Peter Mabey, after talking to Eric Jones, a friend of Doc's, wrote in reply:
"He doesn't know, either, how the idea that there was a specially good collection got about - certainly he had never seen it while Doc was alive. Perhaps it was simply the fact that Doc had read and knew so many historic works of SF that led to the assumption that he had them in his possession."
There was now the problem, of course, of what to do with the money already collected, and the money that would come in as a result of the circular.

At a meeting in Paris on 23rd February 1962, delegates from twelve countries signed an accord to set up a European space research organisation, but a rather more significant event occurred three days earlier. On 20th February, John Glenn became the first American to orbit the Earth. Between his take off from Cape Canaveral to his splashdown in the Atlantic off Puerto Rico five hours later, Glenn orbited the Earth three times. From this point on America was to make all the running in the space race, and NASA was to put all its energies into getting a man on the moon before the deadline set them by President Kennedy.

The fifth IPSO mailing, in April 1962, took 'Sex and Science Fiction' as its subject and announced that the topic for the sixth, in July, would be 'Progress' (ie. the effect of rapid technical advance on society). The fifth mailing was also the first of IPSO's second year, and existing and new members had had to renew their memberships following the fourth mailing. There was a consequent drop in numbers (IPSO 5 listed 18 members, 12 of whom were American, and 1 Australian), new members including Harry Warner Jr, Ted White, Gordon Eklund, John Baxter and Marion Zimmer Bradley. The five remaining British members were Ted Forsyth, Ethel Lindsay, George Locke, Ella Parker, and Maxim Jakubowski. Founder member John Berry had dropped out and would in fact gradually withdraw from fandom over the next few years, though an occasional Berry publication would appear in later decades.
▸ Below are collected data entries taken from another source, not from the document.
-- ==== Sys2Proof/Laws/Raster.lean ====
section
/-! SUPPORT. RASTER_ENCODE: what BMEM reads as after the pass, said once for all five planes. -/

namespace Sys2Proof.Machine

open Sys2Proof

/-- A plane as it is written: whether it is enabled, its base and its bytes. -/
abbrev Plane := Bool × Word × List Byte

/-- The planes of the pass in the order of `State.encodePlanes`. -/
def planesOf (s : State) : List Plane :=
  [(s.cfg.encCfg.enIdx8, s.cfg.idx8Base, s.scan.1),
    (s.cfg.encCfg.enBit1, s.cfg.bit1Base, bit1Plane s.w s.h s.bw s.scanPixel),
    (s.cfg.encCfg.enC16, s.cfg.c16Base,
      match ColorFormat.ofBits s.cfg.encCfg.fmt16 with
      | some fmt => c16Plane s.n s.scanPixel s.pt s.cfg.encCfg.bswap16 fmt
      | none => []),
    (s.cfg.encCfg.enAlpha, s.cfg.alphaBase, alphaPlane s.n s.scanPixel),
    (s.cfg.encCfg.enPk444, s.cfg.pk444Base, pk444Plane s.n s.scanPixel)]

/-- The region a plane occupies. -/
def Plane.region (p : Plane) : Region := { base := p.2.1.toNat, len := p.2.2.length }

/-- BMEM after all the planes of a list are written. -/
def storePlanes (l : List Plane) (m : Memory) : Memory := l.foldl (fun m p => m.storePlane p.1 p.2.1 p.2.2) m

theorem encodePlanes_eq (s : State) : s.encodePlanes = storePlanes (planesOf s) s.mem := rfl

/-- An address outside every enabled plane reads as before. -/
theorem storePlanes_out (l : List Plane) (m : Memory) (a : Nat)
    (h : ∀ p ∈ l, p.1 = true → a < p.region.base ∨ p.region.base + p.region.len ≤ a) :
    (storePlanes l m).read? a = m.read? a := by
  induction l generalizing m with
  | nil => rfl
  | cons p l ih =>
    show (storePlanes l (m.storePlane p.1 p.2.1 p.2.2)).read? a = _
    rw [ih _ fun q hq => h q (List.mem_cons_of_mem _ hq), Memory.read?_storePlane_out]
    exact h p List.mem_cons_self

/-- A byte of an enabled plane reads as the plane has it, where the enabled planes do not overlap. -/
theorem storePlanes_in (l : List Plane) (m : Memory) (p : Plane) (hp : p ∈ l) (he : p.1 = true)
    (hw : List.Pairwise (fun p q : Plane => p.1 = true → q.1 = true → p.region.overlaps q.region = false) l)
    (i : Nat) (hi : i < p.2.2.length) : (storePlanes l m).read? (p.2.1.toNat + i) = some p.2.2[i] := by
  induction l generalizing m with
  | nil => simp at hp
  | cons q l ih =>
    rw [List.pairwise_cons] at hw
    show (storePlanes l (m.storePlane q.1 q.2.1 q.2.2)).read? _ = _
    rcases List.mem_cons.mp hp with rfl | hp
    · rw [storePlanes_out]
      · rw [he, Memory.read?_storePlane_in _ _ _ _ hi]
      · intro r hr her
        have := (not_congr (Region.overlaps_iff p.region r.region)).mp (by simp [hw.1 r hr he her])
        simp only [Plane.region] at this ⊢
        omega
    · exact ih _ hp hw.2

/-- The destination regions are the regions of the enabled planes, unless the format check fails. -/
theorem destRegions_rasterEncode (s : State) (h : s.badFmt = false) :
    destRegions .rasterEncode s = (planesOf s).flatMap fun p => if p.1 then [p.region] else [] := by
  simp only [destRegions, regionIf, planesOf, Plane.region, List.flatMap_cons, List.flatMap_nil, List.append_nil,
    State.scan_length, bit1Plane_length, alphaPlane_length, pk444Plane_length, List.append_assoc]
  cases hc : s.cfg.encCfg.enC16 with
  | false => simp
  | true =>
    cases hf : ColorFormat.ofBits s.cfg.encCfg.fmt16 with
    | none => simp [State.badFmt, hc, hf] at h
    | some f => simp

/-- With the checks passed, the enabled planes do not overlap. -/
theorem planesOf_apart {s : State} (h : firstFailing (checksOf .rasterEncode s) = none) :
    List.Pairwise (fun p q : Plane => p.1 = true → q.1 = true → p.region.overlaps q.region = false) (planesOf s) := by
  rw [firstFailing_eq_none_iff] at h
  have hf : s.badFmt = false := h (s.badFmt, .badFmt) (by simp [checksOf])
  have ho := h (!overlapOk (regions .rasterEncode s), .overlap) (by simp [checksOf, memoryChecks])
  have ho := (overlapOk_iff _).mp (by simpa using ho)
  have ho : List.Pairwise _ (destRegions .rasterEncode s) := (List.pairwise_cons.mp ho).2
  rw [destRegions_rasterEncode s hf, List.pairwise_flatMap] at ho
  refine ho.2.imp fun {p q} hpq hp hq => ?_
  have := hpq p.region (by simp [hp]) q.region (by simp [hq])
  rw [← Region.overlaps_iff] at this
  simpa using this

/-- A byte of an enabled plane after RASTER_ENCODE. -/
theorem rasterEncodeBody_in {s : State} (h : firstFailing (checksOf .rasterEncode s) = none) (p : Plane)
    (hp : p ∈ planesOf s) (he : p.1 = true) (i : Nat) (hi : i < p.2.2.length) :
    (rasterEncodeBody s).byteAt (p.2.1.toNat + i) = p.2.2[i] := by
  have hm : (rasterEncodeBody s).mem = storePlanes (planesOf s) s.mem := rfl
  rw [State.byteAt, hm, storePlanes_in _ _ p hp he (planesOf_apart h) i hi]
  rfl

/-- A byte outside the enabled planes after RASTER_ENCODE. -/
theorem rasterEncodeBody_out {s : State} (h : firstFailing (checksOf .rasterEncode s) = none) (a : Nat)
    (ha : ∀ r ∈ destRegions .rasterEncode s, a < r.base ∨ r.base + r.len ≤ a) :
    (rasterEncodeBody s).byteAt a = s.byteAt a := by
  rw [firstFailing_eq_none_iff] at h
  have hf : s.badFmt = false := h (s.badFmt, .badFmt) (by simp [checksOf])
  have hm : (rasterEncodeBody s).mem = storePlanes (planesOf s) s.mem := rfl
  rw [State.byteAt, hm, storePlanes_out, State.byteAt]
  intro p hp he
  apply ha
  rw [destRegions_rasterEncode s hf]
  exact List.mem_flatMap.mpr ⟨p, hp, by simp [he]⟩

/-- The scan index of pixel (x, y), read back (`43_raster_encoder.md` R180). -/
theorem scan_index (s : State) (x y : Nat) (hx : x < s.w) (hy : y < s.h) :
    (s.h - 1 - y) * s.w + x < s.n ∧ s.scanPixel ((s.h - 1 - y) * s.w + x) = s.pixelAt x y := by
  have h1 : ((s.h - 1 - y) * s.w + x) % s.w = x := by rw [Nat.mul_comm, Nat.mul_add_mod, Nat.mod_eq_of_lt hx]
  have h2 : ((s.h - 1 - y) * s.w + x) / s.w = s.h - 1 - y := by
    rw [Nat.mul_comm, Nat.mul_add_div (by omega), Nat.div_eq_of_lt hx, Nat.add_zero]
  have h3 : (s.h - 1 - y + 1) * s.w ≤ s.h * s.w := Nat.mul_le_mul_right _ (by omega)
  rw [Nat.add_mul, Nat.one_mul] at h3
  refine ⟨by rw [State.n, Nat.mul_comm s.w]; omega, ?_⟩
  rw [State.scanPixel, h1, h2, show s.h - 1 - (s.h - 1 - y) = y by omega]

end Sys2Proof.Machine
end

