-- ==== Sys2Proof/Tests/Slice0.lean ====
section
/-! SUPPORT. The model's own tests. Expected values come from `spec/95_test_vectors.md` (each test names its vector) or from the
encoding tables of the spec; words are written out bit by bit. The witnesses at the end show that the hypotheses of each
statement can be met, one witness per clause. -/

namespace Sys2Proof.Tests

open Sys2Proof Sys2Proof.Machine Sys2Proof.Claims

/-! ## Small states -/

/-- The registers after reset with the buffers of the vectors: source at 0, destination at 0x100, maps at 0x200 and 0x210. -/
def cfg : ConfigRegs :=
  { ConfigRegs.reset with
    dstBase := 0x100#32, dstCap := 0x80#32, idx8Base := 0x100#32, bit1Base := 0x110#32, c16Base := 0x120#32
    alphaBase := 0x130#32, pk444Base := 0x140#32, mapxBase := 0x200#32, mapyBase := 0x210#32 }

/-- The state after reset with the registers `c` and the bytes `bs` from address 0 on. -/
def load (c : ConfigRegs) (bs : List Byte) : State := { State.reset with cfg := c, mem := cellsFrom 0 bs }

/-- W, H and T set, source 00, 01, ... of `n` bytes. -/
def tiles (w h : BitVec 16) (t : BitVec 8) (n : Nat) : State :=
  load { cfg with width := w, height := h, tile := t } ((List.range n).map fun k => BitVec.ofNat 8 k)

/-- SRC_LEN and DST_CAP set, source `bs`. -/
def stream (len cap : Word) (bs : List Byte) : State := load { cfg with srcLen := len, dstCap := cap } bs

/-- The state after reset with a pixel or a colour in ARG0. -/
def operand (v : Word) : State := load { cfg with arg0 := v } []

/-- What `f` says of the next state; none after a fault or a refusal. -/
def after {α : Type} (i : Instr) (s : State) (f : State → α) : Option α :=
  match exec i s with
  | .next t => some (f t)
  | _ => none

/-- What `f` says of the state one step on. -/
def stepped {α : Type} (s : State) (f : State → α) : Option α :=
  match step s with
  | .next t => some (f t)
  | _ => none

/-- The host's next action, with the host to move. -/
def hostTurn (act : HostAction) (s : State) : State := { s with program := [act], schedule := [.host] }

/-- A command word accepted, with the block to move. -/
def running (c : Word) (s : State) : State := { s.accept c with schedule := [.block] }

/-- The source of V-RAS-2: a 2x2 raster of green, white (a = 80), blue and black. -/
def fourPixels : List Byte :=
  [0x00#8, 0xFF#8, 0x00#8, 0xFF#8, 0xFF#8, 0xFF#8, 0xFF#8, 0x80#8]
    ++ [0x00#8, 0x00#8, 0xFF#8, 0xFF#8, 0x00#8, 0x00#8, 0x00#8, 0xFF#8]

/-- V-RAS-2 with ENC_CFG = `e`. -/
def raster (e : Word) : State := load { cfg with width := 2#16, height := 2#16, encCfg := EncCfg.ofWord e } fourPixels

/-- A palette with every index bound: PAL[k] = k - 1, and PAL_OVF_CNT at its last value before it wraps. -/
def fullPalette : Palette :=
  { entry := ⟨⟨(List.range 256).map fun k => BitVec.ofNat 16 (k - 1)⟩, by simp⟩
    next := 256#9, ovfCnt := 0xFFFFFFFF#32 }
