-- ==== Sys2Proof/Machine/Flags.lean ====
section
/-! DEFINITION. STATUS: its layout and every event that changes it (10_state.md R24), the outcome codes (60_exceptions.md R201), and
the interrupt output (R41). -/

namespace Sys2Proof.Machine

/-- The code of an outcome (60_exceptions.md R201). -/
def ErrCode.toNat : ErrCode → Nat
  | .none => 0x00
  | .divByZero => 0x01
  | .precond => 0x02
  | .valueTooLarge => 0x03
  | .valueNegative => 0x04
  | .notANumber => 0x05
  | .illegal => 0x06

/-- A one-bit field as a number. -/
def bit (b : Bool) : Nat := if b then 1 else 0

/-- STATUS as the host reads it: ERR 15:8, WERR 2, DONE 1, BUSY 0, reserved bits 0 (10_state.md R24, R38). -/
def Status.toWord (st : Status) : Word :=
  Word.ofNat (st.err.toNat * 0x100 + bit st.werr * 0x4 + bit st.done * 0x2 + bit st.busy)

/-- Issue: BUSY <- 1, DONE <- 0, ERR <- 0; WERR unchanged (R24). -/
def Status.issued (st : Status) : Status := { st with busy := true, done := false, err := .none }

/-- Completion, `finish(code)`: ERR <- code, BUSY <- 0, DONE <- 1 (R24). -/
def Status.finished (st : Status) (code : ErrCode) : Status :=
  { st with busy := false, done := true, err := code }

/-- Host write of v: DONE <- DONE ∧ ¬v[1], WERR <- WERR ∧ ¬v[2]; every other bit of v is ignored (R24, R38). -/
def Status.acknowledged (st : Status) (v : Word) : Status :=
  { st with done := st.done && !v.getLsbD 1, werr := st.werr && !v.getLsbD 2 }

/-- Dropped write: WERR <- 1 (R24, 70_reset_and_hazards.md R241). -/
def Status.dropped (st : Status) : Status := { st with werr := true }

/-- The output IRQ = CTRL.IE ∧ STATUS.DONE (R41, 60_exceptions.md R215). -/
def State.irq (s : State) : Bool := s.ie && s.status.done

end Sys2Proof.Machine
end

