-- ==== Sys2Proof/Machine/Operands.lean ====
section
/-! DEFINITION. The implicit operands of the commands (30_encoding.md R87, 20_memory.md R72): where a completion takes them from
(10_state.md R40, R42), the reads of buffer limbs, which fault on an unwritten limb (70_reset_and_hazards.md R232), and the
limb-sequence notation of 00_scope.md R12. -/

namespace Sys2Proof.Machine

/-- The operands a completion computes from: those of INFLIGHT alone (R42). With no command in flight no completion is enabled; the
live registers then stand in (log entry 14). -/
def State.operands (s : State) : Operands :=
  match s.inflight with
  | some f => f.operands
  | none => s.live

/-- Read k limbs of a buffer from index i on, as exact values, and go on with them; an unwritten one faults (R232). -/
def withLimbs (buf : Buffer) (l : Limbs) (i k : Nat) (go : List Nat → Result) : Result :=
  match Limbs.readFrom l i k with
  | .error j => .fault (.unwrittenLimb buf j)
  | .ok vs => go (vs.map BitVec.toNat)

/-- Read one limb of a buffer as an exact value and go on with it; an unwritten one faults (R232). -/
def withLimb (buf : Buffer) (l : Limbs) (i : Nat) (go : Nat → Result) : Result :=
  match Limbs.read l i with
  | none => .fault (.unwrittenLimb buf i)
  | some v => go v.toNat

/-- `val`: the value of a limb sequence, least significant first (00_scope.md R12). -/
def limbsVal : List Nat → Nat
  | [] => 0
  | x :: xs => x + radix * limbsVal xs

/-- `limbs_k(v)`: the k limbs of v mod 2^(64·k), least significant first (R12). -/
def toLimbs : Nat → Nat → List Nat
  | 0, _ => []
  | k + 1, v => v % radix :: toLimbs k (v / radix)

/-- `bitlen(v)`: the index of the highest set bit plus 1, or 0 (R12). -/
def bitLen (v : Nat) : Nat := if v = 0 then 0 else Nat.log2 v + 1

/-- `clz64(v)` for a limb v (R12). -/
def clz64 (v : Nat) : Nat := 64 - bitLen v

/-- L = ceil(BITS/64), the limbs of a fixed-width operand (R8). -/
def limbCount (width : Nat) : Nat := (width + 63) / 64

/-- v[hi:lo] of an exact value (R10). -/
def bitsOf (v hi lo : Nat) : Nat := v / 2 ^ lo % 2 ^ (hi - lo + 1)

end Sys2Proof.Machine
end

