-- ==== Sys2Proof/Machine/Dispatch.lean ====
section
/-! DEFINITION. One arm per command: the completion of that command (10_state.md R42). -/

namespace Sys2Proof.Machine

def exec (i : Instr) (s : State) : Host.Outcome State Fault Refusal :=
  match i with
  -- the division engine (40_division.md)
  | .div => Sys2Proof.Machine.execDiv s
  | .est3x2 => Sys2Proof.Machine.execEst3x2 s
  -- the float-to-fixed converter (41_float_to_fixed.md)
  | .f2u64Try => Sys2Proof.Machine.execF2u64Try s
  | .f2u64Sat => Sys2Proof.Machine.execF2u64Sat s
  | .f2u64Wrap => Sys2Proof.Machine.execF2u64Wrap s
  | .f2u32Try => Sys2Proof.Machine.execF2u32Try s
  | .f2u32Sat => Sys2Proof.Machine.execF2u32Sat s
  | .f2u32Wrap => Sys2Proof.Machine.execF2u32Wrap s
  -- the fixed-to-float converter (42_fixed_to_float.md)
  | .u2f64 => Sys2Proof.Machine.execU2f64 s
  | .u2f32 => Sys2Proof.Machine.execU2f32 s

end Sys2Proof.Machine
end

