/-! EWIDTH -/

@[simp] theorem State.setEwidth_params (w : Nat) : (s.setEwidth w).params = s.params := rfl
@[simp] theorem State.setEwidth_rst (w : Nat) : (s.setEwidth w).rst = s.rst := rfl
@[simp] theorem State.setEwidth_ie (w : Nat) : (s.setEwidth w).ie = s.ie := rfl
@[simp] theorem State.setEwidth_status (w : Nat) : (s.setEwidth w).status = s.status := rfl
@[simp] theorem State.setEwidth_nlen (w : Nat) : (s.setEwidth w).nlen = s.nlen := rfl
@[simp] theorem State.setEwidth_dlen (w : Nat) : (s.setEwidth w).dlen = s.dlen := rfl
@[simp] theorem State.setEwidth_bits (w : Nat) : (s.setEwidth w).bits = s.bits := rfl
@[simp] theorem State.setEwidth_fin (w : Nat) : (s.setEwidth w).fin = s.fin := rfl
@[simp] theorem State.setEwidth_fres (w : Nat) : (s.setEwidth w).fres = s.fres := rfl
@[simp] theorem State.setEwidth_deff (w : Nat) : (s.setEwidth w).deff = s.deff := rfl
@[simp] theorem State.setEwidth_ewidth (w : Nat) : (s.setEwidth w).ewidth = BitVec.ofNat 32 w := rfl
@[simp] theorem State.setEwidth_est (w : Nat) : (s.setEwidth w).est = s.est := rfl
@[simp] theorem State.setEwidth_a (w : Nat) : (s.setEwidth w).a = s.a := rfl
@[simp] theorem State.setEwidth_b (w : Nat) : (s.setEwidth w).b = s.b := rfl
@[simp] theorem State.setEwidth_inflight (w : Nat) : (s.setEwidth w).inflight = s.inflight := rfl
@[simp] theorem State.setEwidth_hostOps (w : Nat) : (s.setEwidth w).hostOps = s.hostOps := rfl
@[simp] theorem State.setEwidth_turns (w : Nat) : (s.setEwidth w).turns = s.turns := rfl
@[simp] theorem State.setEwidth_rdata (w : Nat) : (s.setEwidth w).rdata = s.rdata := rfl
@[simp] theorem State.setEwidth_draws (w : Nat) : (s.setEwidth w).draws = s.draws := rfl
@[simp] theorem State.setEwidth_live (w : Nat) : (s.setEwidth w).live = s.live := rfl
@[simp] theorem State.setEwidth_operands (w : Nat) : (s.setEwidth w).operands = s.operands := rfl
@[simp] theorem State.setEwidth_lmax (w : Nat) : (s.setEwidth w).lmax = s.lmax := rfl

/-! FRES -/

@[simp] theorem State.setFres_params (x : Nat) : (s.setFres x).params = s.params := rfl
@[simp] theorem State.setFres_rst (x : Nat) : (s.setFres x).rst = s.rst := rfl
@[simp] theorem State.setFres_ie (x : Nat) : (s.setFres x).ie = s.ie := rfl
@[simp] theorem State.setFres_status (x : Nat) : (s.setFres x).status = s.status := rfl
@[simp] theorem State.setFres_nlen (x : Nat) : (s.setFres x).nlen = s.nlen := rfl
@[simp] theorem State.setFres_dlen (x : Nat) : (s.setFres x).dlen = s.dlen := rfl
@[simp] theorem State.setFres_bits (x : Nat) : (s.setFres x).bits = s.bits := rfl
@[simp] theorem State.setFres_fin (x : Nat) : (s.setFres x).fin = s.fin := rfl
@[simp] theorem State.setFres_fres (x : Nat) : (s.setFres x).fres = Word.ofNat x := rfl
@[simp] theorem State.setFres_deff (x : Nat) : (s.setFres x).deff = s.deff := rfl
@[simp] theorem State.setFres_ewidth (x : Nat) : (s.setFres x).ewidth = s.ewidth := rfl
@[simp] theorem State.setFres_est (x : Nat) : (s.setFres x).est = s.est := rfl
@[simp] theorem State.setFres_a (x : Nat) : (s.setFres x).a = s.a := rfl
@[simp] theorem State.setFres_b (x : Nat) : (s.setFres x).b = s.b := rfl
@[simp] theorem State.setFres_inflight (x : Nat) : (s.setFres x).inflight = s.inflight := rfl
@[simp] theorem State.setFres_hostOps (x : Nat) : (s.setFres x).hostOps = s.hostOps := rfl
@[simp] theorem State.setFres_turns (x : Nat) : (s.setFres x).turns = s.turns := rfl
@[simp] theorem State.setFres_rdata (x : Nat) : (s.setFres x).rdata = s.rdata := rfl
@[simp] theorem State.setFres_draws (x : Nat) : (s.setFres x).draws = s.draws := rfl
@[simp] theorem State.setFres_live (x : Nat) : (s.setFres x).live = s.live := rfl
@[simp] theorem State.setFres_operands (x : Nat) : (s.setFres x).operands = s.operands := rfl
@[simp] theorem State.setFres_lmax (x : Nat) : (s.setFres x).lmax = s.lmax := rfl

/-! EST -/

@[simp] theorem State.setEst_params (q : Nat) : (s.setEst q).params = s.params := rfl
@[simp] theorem State.setEst_rst (q : Nat) : (s.setEst q).rst = s.rst := rfl
@[simp] theorem State.setEst_ie (q : Nat) : (s.setEst q).ie = s.ie := rfl
@[simp] theorem State.setEst_status (q : Nat) : (s.setEst q).status = s.status := rfl
@[simp] theorem State.setEst_nlen (q : Nat) : (s.setEst q).nlen = s.nlen := rfl
@[simp] theorem State.setEst_dlen (q : Nat) : (s.setEst q).dlen = s.dlen := rfl
@[simp] theorem State.setEst_bits (q : Nat) : (s.setEst q).bits = s.bits := rfl
@[simp] theorem State.setEst_fin (q : Nat) : (s.setEst q).fin = s.fin := rfl
@[simp] theorem State.setEst_fres (q : Nat) : (s.setEst q).fres = s.fres := rfl
@[simp] theorem State.setEst_deff (q : Nat) : (s.setEst q).deff = s.deff := rfl
@[simp] theorem State.setEst_ewidth (q : Nat) : (s.setEst q).ewidth = s.ewidth := rfl
@[simp] theorem State.setEst_est (q : Nat) : (s.setEst q).est = Word.ofNat q := rfl
@[simp] theorem State.setEst_a (q : Nat) : (s.setEst q).a = s.a := rfl
@[simp] theorem State.setEst_b (q : Nat) : (s.setEst q).b = s.b := rfl
@[simp] theorem State.setEst_inflight (q : Nat) : (s.setEst q).inflight = s.inflight := rfl
@[simp] theorem State.setEst_hostOps (q : Nat) : (s.setEst q).hostOps = s.hostOps := rfl
@[simp] theorem State.setEst_turns (q : Nat) : (s.setEst q).turns = s.turns := rfl
@[simp] theorem State.setEst_rdata (q : Nat) : (s.setEst q).rdata = s.rdata := rfl
@[simp] theorem State.setEst_draws (q : Nat) : (s.setEst q).draws = s.draws := rfl
@[simp] theorem State.setEst_live (q : Nat) : (s.setEst q).live = s.live := rfl
@[simp] theorem State.setEst_operands (q : Nat) : (s.setEst q).operands = s.operands := rfl
@[simp] theorem State.setEst_lmax (q : Nat) : (s.setEst q).lmax = s.lmax := rfl
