-- ==== Sys2Proof/Laws/PerInstr.lean ====
section
/-! SUPPORT. Per-instruction statements, one lemma per constructor of `Instr`. -/

namespace Sys2Proof.Laws.RoundTrip

/-- The word the encoder gives a command is its opcode and policy and nothing else (30_encoding.md R80), passes the four field
checks (R81-R85), and decodes to the command (R86). -/
def Statement (i : Instr) : Prop :=
  decode (encode i) = .ok i ∧ wellFormedCmd (encode i) = true ∧
    (encode i).toNat = (policyBits i.policy).toNat * 0x100 + (opcodeBits i.opcode).toNat

theorem div : Statement .div := ⟨by decide, by decide, by decide⟩

theorem est3x2 : Statement .est3x2 := ⟨by decide, by decide, by decide⟩

theorem f2u64Try : Statement .f2u64Try := ⟨by decide, by decide, by decide⟩

theorem f2u64Sat : Statement .f2u64Sat := ⟨by decide, by decide, by decide⟩

theorem f2u64Wrap : Statement .f2u64Wrap := ⟨by decide, by decide, by decide⟩

theorem f2u32Try : Statement .f2u32Try := ⟨by decide, by decide, by decide⟩

theorem f2u32Sat : Statement .f2u32Sat := ⟨by decide, by decide, by decide⟩

theorem f2u32Wrap : Statement .f2u32Wrap := ⟨by decide, by decide, by decide⟩

theorem u2f64 : Statement .u2f64 := ⟨by decide, by decide, by decide⟩

theorem u2f32 : Statement .u2f32 := ⟨by decide, by decide, by decide⟩

end Sys2Proof.Laws.RoundTrip
end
April also saw the publication of PARKER'S PEREGRINATIONS (sub-titled 'The Harpy Stateside'), Ella Parker's report on her trip to the Seattle Worldcon the previous summer. Also around this time in 1962, Parker published the twenty ninth and final issue of ORION, the fanzine she had taken over from Paul Enever three years earlier.

The 1962 BSFA Easter Convention was held in Harrogate and featured a programme split between two hotels, the West Park and the Clarendon. (The Fancy Dress party, BSFA AGM, and film (one only) were held at the West Park, everythingelse at the Clarendon.) The con was organised by Ron Bennett, and 94 fans attended. (Though officially 'The 1962 BSFA Easter Convention', this con was dubbed 'RONVENTION' on the first page of the Programme Book and this is the name that it appears under in most convention listings today.) GoH Tom Boardman edited the Mayflower SF series, reviewed SF for BOOKS & BOOKMEN, and had been one of the earliest SF publishers in post-war Britain. Also attending were US TAFF winner Ron Ellik and a contingent of German fans including Tom Schluck, Rolf Gindorf, Wolfgang Thadewald, Thea Grade, Horst Margeit, and Guntrum Ohmacht. Programme items of note included a Fancy Dress Party at which many prominent fans came as characters from SF and Fantasy books, a quiz and an auction run by Ken Slater, and a talk by Mike Rosenblum on the development of British fandom over the previous twenty five years. Ken Slater and friends were awarded the 1963 convention after they had put together a scratch-bid in order to defeat a bid from Ella Parker. Parker was proposing a convention divorced from the BSFA, an idea which caused sufficient alarm to produce the rival bid.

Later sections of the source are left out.